In the financial bust of just five to six short years ago, prices of financial assets across the board were in free-fall. Even when prices stabilized at bargain levels, liquid and solvent buyers were frozen in place, unable to bid.
This is because in a deleveraging-inspired selling panic, prices disconnect from the underlying understanding of value. It left potential investors yearning for price discovery.That is, they sought the comfort of believing that financial assets trading in the market were priced below what one could expect from investors attuned to both upside possibilities as well as downside risks.
Much the same is happening today — not that prices are falling relative to some traditional notion of value, but rather prices have thrust beyond what traditional metrics of value easily justify.
A further source of discomfort is not just the level of prices but the pricing inconsistency between bonds and stock. There now exists strong support simultaneously for both, which typically occurs in eras associated with greater efficiency in production, widening profit margins and strong economic growth, without inflation.
And that expectation is not widely held today.
Rather, there are a variety of worries still on the horizon, some near-term and some longer-term.
They include a continued respect for the Great Recession, the economic and financial implications of debt finance or taxation to pay the Baby Boomers’ entitlements, and the uneasiness that the central banks are setting markets up again for another asset bubble, among others.
Pick your economic poison and there are lots of candidates that impact investors’ assessment of profit realization and growth, sovereign debt risk, currency risk and inflation risk, all the things that investors pay attention to.
What creates the great pricing disconnection is that central banks indeed share many of those fears, as do investors — and as a result, they purchase financial assets as a nostrum for all those ills. The liquidity provided to investors from the sale of their assets to the central bank is then spent on other investments, which in turn drives prices upward across the board.
And more central bank fire power was added recently when the European Central Bank joined the other major central banks. In the case of Europe, there are multiple problems being addressed via large-scale asset purchases, including economic lethargy, commercial bank funding problems, government debt sustainability, and the fear of deflation.
Given that array of serious issues, the ECB one-upped the Fed’s zero interest rate policy with a negative interest rate policy, not just in real terms but in nominal terms (at least for bank deposits at the central bank).
Not to be outgunned, the Fed made another addition to the list of concerns that require large-scale asset purchases: The eradication of long-term unemployment among those short on job skills.
But moreover there is now a dynamic that is setting in among the major central banks. They can’t be outgunned in asset purchases or their currency will rise in value and create comparative advantage problems that would inhibit their exports and their economic recovery.
So the central banks are getting close to the interactive dynamic of having to respond with enough asset purchase intervention to offset the pressure for their currency to appreciate due to the intervention of others. We have entered a modern day beggar-thy-neighbor dueling of central banks that seek to lock in exchange rates with asset purchases. This of course elevates asset pricing across the board of investment categories and across countries.
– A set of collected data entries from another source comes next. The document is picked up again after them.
/-- A codeword's raw bytes, or one sensing of it, arrived complete (R234). -/
def arriveCw (j : Job) (kind sensing cw : Nat) (bs : List Byte) (s : State) : State :=
  let h := if kind == 2 then j.ctx.getD j.handle else j.handle
  match cwOf h cw s with
  | some c =>
    if c.state != .reading || bs.length != cwLen j.profile then s
    else if kind == 1 then
      let n := onesBytes bs
      queueDecode { c with raw := bs, lastOnes := n } (modCw h cw (fun x => { x with raw := bs, lastOnes := n }) s)
    else if c.sensings.any (fun x => x.1 == sensing) then s
    else
      let c := { c with sensings := c.sensings ++ [(sensing, bs)] }
      let s := modCw h cw (fun _ => c) s
      let s := match c.work with
        | some w => writeArea w (cwLen j.profile) (onesAt c) s
        | none => s
      if sensingsDue c s ≤ c.sensings.length then queueDecode c s else s
  | none => s

/-- A sensing of a truing search arrived (R268). -/
def arriveTruing (id sensing : Nat) (bs : List Byte) (s : State) : State :=
  match s.recov.searches.find? (fun q => q.id == id) with
  | some q =>
    if bs.length != cwLen q.profile || q.sensings.any (fun x => x.1 == sensing) then s
    else
      let q := { q with sensings := q.sensings ++ [(sensing, bs)] }
      let s := modSearch id (fun _ => q) s
      match q.work with
      | some w => writeArea w (cwLen q.profile) (cellValue q.sensings (lunBits q.lun s)) s
      | none => s
  | none => s

/-- The four codewords of a plane's burst, cut to L bytes each (R221, R234). -/
def cutBurst (j : Job) (kind sensing plane : Nat) (bs : List Byte) (s : State) : State :=
  (List.range 4).foldl (fun s k =>
    let c := 4 * plane + k
    let piece := slice bs (k * cwLen j.profile) (cwLen j.profile)
    if !bitAt j.cwMask.toNat c then s
    else
      match j.owner with
      | .truing id => arriveTruing id sensing piece s
      | _ => arriveCw j kind sensing c piece s) s

/-- A data-out burst reaches the codec: the job's next plane; data for a context that is not open is discarded (R234,
R235). -/
def takeBurst (kind handle sensing job : Nat) (bs : List Byte) (s : State) : State :=
  match jobAt job s with
  | some j =>
    if j.closed || j.buf != handle || j.state != .popped then s
    else
      match j.planeList[j.arrivedPlanes]? with
      | some p => cutBurst j kind sensing p bs (modJob job (fun j => { j with arrivedPlanes := j.arrivedPlanes + 1 }) s)
      | none => s
  | none => s

/-- The codeword that a search's sensing lacks, if it has not arrived (R235, R268). -/
def missingSensing (j : Job) (s : State) : Option Search :=
  let i := ((j.items.getLast?).map (fun it => fld it.toNat 32 4)).getD 0
  match j.owner with
  | .truing id => (s.recov.searches.find? (fun q => q.id == id)).filter (fun q => !(q.sensings.any (fun x => x.1 == i)))
  | _ => none

/-- RESULT 0x8 for a sensing of a search that did not arrive (R235, R244). -/
def noteSensing (j : Job) (s : State) : State :=
  match missingSensing j s with
  | some q => noteRecord 0 0 { job := j.handle, cw := q.slot, lun := q.lun } j { result := 8 } s
  | none => s

/-- A sensing of a search that did not arrive is repeated once; the second time the search is abandoned (R249, R271). -/
def missingTruing (j : Job) (id : Nat) (s : State) : State :=
  match missingSensing j s with
  | some q =>
    let i := ((j.items.getLast?).map (fun it => fld it.toNat 32 4)).getD 0
    let s := noteSensing j s
    if q.retried then abandonSearch q s
    else
      let page : Page := { lun := q.lun, block := q.block, page := j.page, profile := q.profile }
      (addSense (.truing id) page (2 ^ q.slot) (q.work.getD 0) q.prio 8 8 i q.off
        (modSearch id (fun q => { q with retried := true }) s)).2
  | none => s

/-- Selected codewords, or sensings of them, that a job has not brought whole (R235). -/
def missingCws (j : Job) (s : State) : List Cw :=
  let sense := j.items.any (fun it => itemType it == 5)
  let i := ((j.items.getLast?).map (fun it => fld it.toNat 32 4)).getD 0
  (cwsOf (if sense then j.ctx.getD j.handle else j.handle) s).filter (fun c => c.state == .reading
    && bitAt j.cwMask.toNat c.cw && !(sense && c.sensings.any (fun x => x.1 == i)))

/-- The page set of a job is over: every selected codeword that did not arrive receives RESULT 0x8 (R234, R235). -/
def closeSet (h : Nat) (s : State) : State :=
  match jobAt h s with
  | some j =>
    if j.closed then s
    else
      let s := modJob h (fun j => { j with closed := true }) s
      match j.owner with
      | .truing id => missingTruing j id s
      | _ => incompleteCws (missingCws j s) j s
  | none => s

/-! ### Data from the codec (R231, R234) -/

/-- The first CODEC 0x3 hand-off of a job starts the encoding of its page set (R231); with no encoder in service the job is
to end (R232). -/
def startEncoding (h handle : Nat) (s : State) : State :=
  match jobAt h s with
  | some j =>
    if j.buf == handle && !j.encoding && j.encoded == 0 && j.delivered == 0 && itemType (j.items.headD 0) == 2 then
      if kindUp 0 s then assignEncoders (modJob h (fun j => { j with encoding := true }) s) else noEncoder j s
    else s
  | none => s

/-- Bytes of a job's page set in the channel write queue. -/
def queuedBytes (h : Nat) (s : State) : Nat :=
  ((s.codec.parity.filter (fun p => p.1 == h)).map (fun p => p.2.2.length)).sum

/-- `n` bytes of codewords taken from the front of a job's page set. -/
def takeQueued (h : Nat) : Nat → List (Nat × Nat × List Byte) → List (Nat × Nat × List Byte)
  | _, [] => []
  | n, p :: ps =>
    if p.1 == h && n != 0 then
      if p.2.2.length ≤ n then takeQueued h (n - p.2.2.length) ps
      else (p.1, p.2.1, p.2.2.drop n) :: ps
    else p :: takeQueued h n ps

/-- A data-in burst of `n` bytes has drawn from the channel write queue (R234). -/
def drawQueue (ch h n : Nat) (s : State) : State :=
  let k := min n (queuedBytes h s)
  modChan ch (fun c => { c with wrq := c.wrq - k })
    { s with codec := { s.codec with parity := takeQueued h k s.codec.parity } }

/-- What is left of a job's page set is discarded (R231). -/
def discardSet (j : Job) (s : State) : State :=
  let n := queuedBytes j.handle s
  let s := modChan j.ch (fun c => { c with wrq := c.wrq - n })
    { s with codec := { s.codec with
      parity := s.codec.parity.filter (fun p => p.1 != j.handle)
      engines := s.codec.engines.filter (fun e => e.2 != j.handle) } }
  assignEncoders (modJob j.handle (fun j => { j with encoding := false }) s)

/-! ### Outcomes (R145, R328) -/

/-- Counters of a LUN's failures (R521). -/
def countFail (u outcome : Nat) (s : State) : State :=
  match outcome with
  | 1 => modLun u (fun r => { r with programFails := r.programFails + 1 }) s
  | 2 => modLun u (fun r => { r with eraseFails := r.eraseFails + 1 }) s
  | 4 => modLun u (fun r => { r with busyTimeouts := r.busyTimeouts + 1 }) s
  | _ => s

/-- A read status failure or a die busy timeout declares every member on the LUN failed (R328). -/
def lunOutcome (u outcome : Nat) (s : State) : State :=
  if outcome == 4 then lunDown u 2 s else if outcome == 3 then lunDown u 3 s else s

/-- Codewords of a job that it did not bring. -/
def unread (j : Job) (s : State) : List Cw :=
  (cwsOf (j.ctx.getD j.handle) s).filter (fun c => c.state == .reading)

/-- Codewords go straight to step 6: their member is failed (R283, R328, R336). -/
def toStepSix (cs : List Cw) (s : State) : State :=
  cs.foldl (fun s c => failCw { c with step := 5 } true (leaveZero c s)) s

/-- Codewords of a read that no entry waits for are lost. -/
def loseCws (cs : List Cw) (s : State) : State :=
  cs.foldl (fun s c => modCw c.job c.cw (fun c => { c with state := .lost, work := none }) s) (countLost cs.length s)

/-- DETAIL of an ABORTED entry whose popped job ended before its array-start (R128, R170). -/
def abortDetail (s : State) : Nat := if s.modes.quarantine then 3 else 0

/-- Every codeword that a job did not bring receives RESULT 0x8 at its END_JOB, whatever its outcome (R235). -/
def noteUnread (j : Job) (s : State) : State :=
  if j.closed then s
  else (missingCws j s).foldl (fun s c => noteRecord (decodeKind c) 0 c j { result := 8 } s) s
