-- ==== Sys2Proof/Machine/Drawers.lean ====
section
/-!
DEFINITION. Commands of the jigs and drawers other than a microword: placement, machine check recovery, timer, status
capture, JIG_CTRL and the store window (R138, R143, R145, R151, R152, R168, R172, R175).
-/
namespace Sys2Proof.Machine

/-- Depth of a drawer in items (R161). -/
def drawerDepth : Nat := 64

/-- A page on the spare of the running rebuild that lies above the row owed to it waits for that row (R348). -/
def waitsOwed (j : Job) (s : State) : Bool :=
  match s.bg.owed, s.bg.queue with
  | some r, q :: _ => s.bg.switched && j.lun == q.spareLun && j.block == s.bg.spareBlock && r < j.page
  | _, _ => false

/-- Held jobs of a channel that may take their turn. After STANDBY or a reload a channel whose drift monitor has tripped takes
nothing before its apply (R152, R209). -/
def heldJobs (ch : Nat) (s : State) : List Job :=
  let c := chanAt ch s
  s.sched.jobs.filter (fun j => j.ch == ch && j.state == .held && ownLun j.lun s && !waitsOwed j s
    && (!(c.driftCheck && c.driftTrip) || j.owner == .train || j.owner == .pattern) && !(jigAt ch s).fallPend)

/-- The job waits before its placing: while the block is FENCED (R428), for its data, for a dose record, or, a program or an
erase, for room to hold the change of the dose record that it makes (R260, R593). -/
def placeWaits (j : Job) (s : State) : Bool :=
  s.modes.fenced || j.doseWait || j.dataWait
    || (j.items.any (fun it => itemType it == 2 || itemType it == 3) && !(windowRoom s))

/-- The job of a channel that is placed next: the first held one in order of dispatch that does not wait. The jobs of one LUN
keep their order: one that waits holds back those dispatched after it (R168, R196). -/
def nextPlaced (ch : Nat) (s : State) : Option Job :=
  let js := heldJobs ch s
  js.find? (fun j => !(placeWaits j s) && (js.find? (fun x => x.lun == j.lun)).map (·.handle) == some j.handle)

/-- A job's items enter the drawer (R161, R168), without the FEATURE items that are resident (R256). -/
def placeJob (ch : Nat) (j : Job) (s : State) : State :=
  let (j, s) := resolveFeats j s
  modJig ch (fun g => { g with drawer := g.drawer ++ j.items, waitSince := g.waitSince ++ [(j.handle, s.now)] })
    (modJob j.handle (fun j => { j with state := .placed, startedAt := s.now }) s)

/-- DRAWER_PLACE: the channel's next job is placed when the drawer has room for all its items; a refused handshake is
counted (R168, R174). -/
def execDrawerPlace (ch : Nat) (s : State) : Out :=
  checked (ch < 16) <|
    match nextPlaced ch s with
    | some j =>
      let g := jigAt ch s
      if !(chanAt ch s).up || g.state == .machineCheck || g.state == .fenced then s
      else if g.drawer.length + (resolveFeats j s).1.items.length ≤ drawerDepth then
        placeJob ch j (modChan ch (fun c => { c with driftCheck := c.driftCheck && c.driftTrip }) s)
      else modJig ch (fun g => { g with full := satAdd g.full 1 }) s
    | none => s

/-- MC_CLAMP_RELEASE: tMCCLAMP after a machine check the clamps return and the channel enters pad hold (R40, R151 step
4). -/
def execMcClampRelease (ch : Nat) (s : State) : Out :=
  checked (ch < 16) <|
    if (jigAt ch s).mcClamps then
      enterPadHold ch (returnAll ch (modChan ch (fun c => { c with up := false })
        (modJig ch (fun g => { g with mcClamps := false, lastArray := [] }) s)))
    else s

/-- The jig restarts at 0x000 with the store reloaded; the channel checks its drift monitor first (R152). A channel that
TRAIN has not started stays in pad hold with its jig not started (R40, R131), and one with no target in service is not up
(R216). -/
def restartJig (ch : Nat) (s : State) : State :=
  let s := modJig ch (fun g => { g with
    state := .running, store := s.storeImage, pc := 0, stack := [], waiting := false, stall := 0
    timerRun := false }) s
  let c := chanAt ch s
  if c.lastStep == 0 then modJig ch (fun g => { g with state := .notStarted }) s
  else modChan ch (fun c => { c with
    padHold := false, up := c.present != 0 && c.rate != 10, driftCheck := true }) s

/-- The store image, as management SRAM holds it, passes the parity check of all 2,048 words (R151, R152). -/
def imageParityOk (s : State) : Bool := s.storeImage.all (fun p => badQuarters p.2.toNat == 0)

/-- The channel stays fenced until the next reset: its LUNs are failed members, and the held items are completed on that
basis (R152, R328 cause 0x5). -/
def fenceChannel (ch : Nat) (s : State) : State :=
  let s := modJig ch (fun g => { g with state := .fenced }) s
  let luns := (List.range 32).map (fun i => s.modes.dieId.toNat * 512 + 32 * ch + i)
  let s := luns.foldl (fun s u => lunDown u 5 s) s
  let held := (s.sched.jobs.filter (fun j => j.ch == ch && ownLun j.lun s && j.state != .ended)).map (·.handle)
  held.foldl (fun s h => failHeld h s) s

/-- JIG_RELOAD: after the clamps have returned, the store is reloaded and checked (R152): `parityOk` says that the copy
loaded is the image's. -/
def execJigReload (ch : Nat) (parityOk : Bool) (s : State) : Out :=
  checked (ch < 16) <|
    let g := jigAt ch s
    if g.state == .machineCheck && !g.mcClamps then
      if parityOk && imageParityOk s && s.stats.machineChecks.getD ch 0 ≤ cfg 0x2100 5 s then restartJig ch s
      else fenceChannel ch s
    else s

/-- JIG_TIMER_EXPIRY: a running timer reaches zero (R143). -/
def execJigTimerExpiry (ch : Nat) (s : State) : Out :=
  checked (ch < 16) <|
    modJig ch (fun g => if g.timerRun then { g with timer := 0, timerRun := false, timerDone := true } else g) s

/-- STATUS_CAPTURE: the STATUS cycle at the head of the bus queue ends, and its byte enters J4 (R145). -/
def execStatusCapture (ch : Nat) (b : Byte) (s : State) : Out :=
  checked (ch < 16) <|
    match (jigAt ch s).busQ with
    | c :: rest =>
      if c.code == 6 && c.capture != 0 then
        modJig ch (fun g =>
          let lo := if c.capture == 1 then 0 else 8
          let j4 := g.jr 4
          { g with
            busQ := rest
            j := g.j.set 4 (BitVec.ofNat 32 (j4 - fld j4 lo 8 * 2 ^ lo + b.toNat * 2 ^ lo))
            capture := if rest.any (fun x => x.capture != 0) then g.capture else 0 }) s
      else s
    | [] => s

/-- A halted jig resumes at its halt word's NEXT (R138); write protect is asserted when that enters the customer region
(R158). A RESUME written to a jig that is not HALTED is dropped (R172; DESIGN CHOICE, log entry 107). -/
def resumeJig (ch : Nat) (s : State) : State :=
  modJig ch (fun g =>
    if g.state == .halted then { g with
      state := .running, pc := g.resumeAt, wp := g.wp && !(custWord g.resumeAt.toNat && !g.inCust) }
    else g) s

/-- JIG_RESUME (R138, R172, R577). -/
def execJigResume (who : Writer) (ch : Nat) (s : State) : Out :=
  checked (ch < 16) (mainCoreOnly who (resumeJig ch) s)

/-- STOP is set; it takes effect at the next word boundary (R172). -/
def stopJig (ch : Nat) (s : State) : State := modJig ch (fun g => { g with stopReq := true }) s

/-- JIG_STOP (R172, R577). -/
def execJigStop (who : Writer) (ch : Nat) (s : State) : Out :=
  checked (ch < 16) (mainCoreOnly who (stopJig ch) s)

/-- A read through the store window: the word and its parity check; a failure is a machine check on that jig, whatever its
state (R151, R175). The read ends within the command, so BUSY never reads 1 (DESIGN CHOICE, log entry 81). -/
def storeRead (v : Word) (s : State) : State :=
  let ch := fld v.toNat 12 4
  let a := fld v.toNat 0 11
  let w := storeWord ch a s
  let q := badQuarters w.toNat
  let s := { s with regs := { s.regs with
    jsSel := BitVec.ofNat 32 (4096 * ch + a), jsData := w, jsErr := q != 0 } }
  if q != 0 then machineCheck ch a q s else s

/-- JS_SEL (R175). -/
def execJsSel (v : Word) (s : State) : Out := .next (storeRead v s)

end Sys2Proof.Machine
end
The result is that perceived risks are not being translated into lower market prices by investors; they are being translated into higher market prices by central banks — which is equally true for bonds and stocks.
The irony is that we have one large financial segment buying because of their economic fears (central banks) and the fearful private investors are buying despite some of the same fears because they believe that central banks won’t quit supporting their assets.
The net result is very high bond prices and a bottoming out of yields and yield spreads, which in the case of the Euro Zone has taken some of the periphery bonds yields lower than U.S. bond yields.
And in the equities markets, the medium P/E ratio (shown below in red) is elevated unless one expects broad-based improvement in economic growth with rising profit margins.
And there are too few niches in the markets that will be unaffected or protected from the vulnerability of central bank restraint if it were to occur, but the search is on and is centering on “alternative” assets.
As long as this pricing disconnect continues, there are a lot of textbooks and mindsets that need to be revised as to what prices are trying to tell us about risk and opportunity.
At the moment, financial market prices float detached from the anxieties of market investors as long as the same anxieties drive the central banks into action.
Somewhere there are real market prices to be discovered when the central bank fog is lifted, but for an individual central bank to drop out of the fix requires all central banks to simultaneously back off of this modern day beggar-thy-neighbor interaction in concert, or else they would be at a relative disadvantage in foreign trade.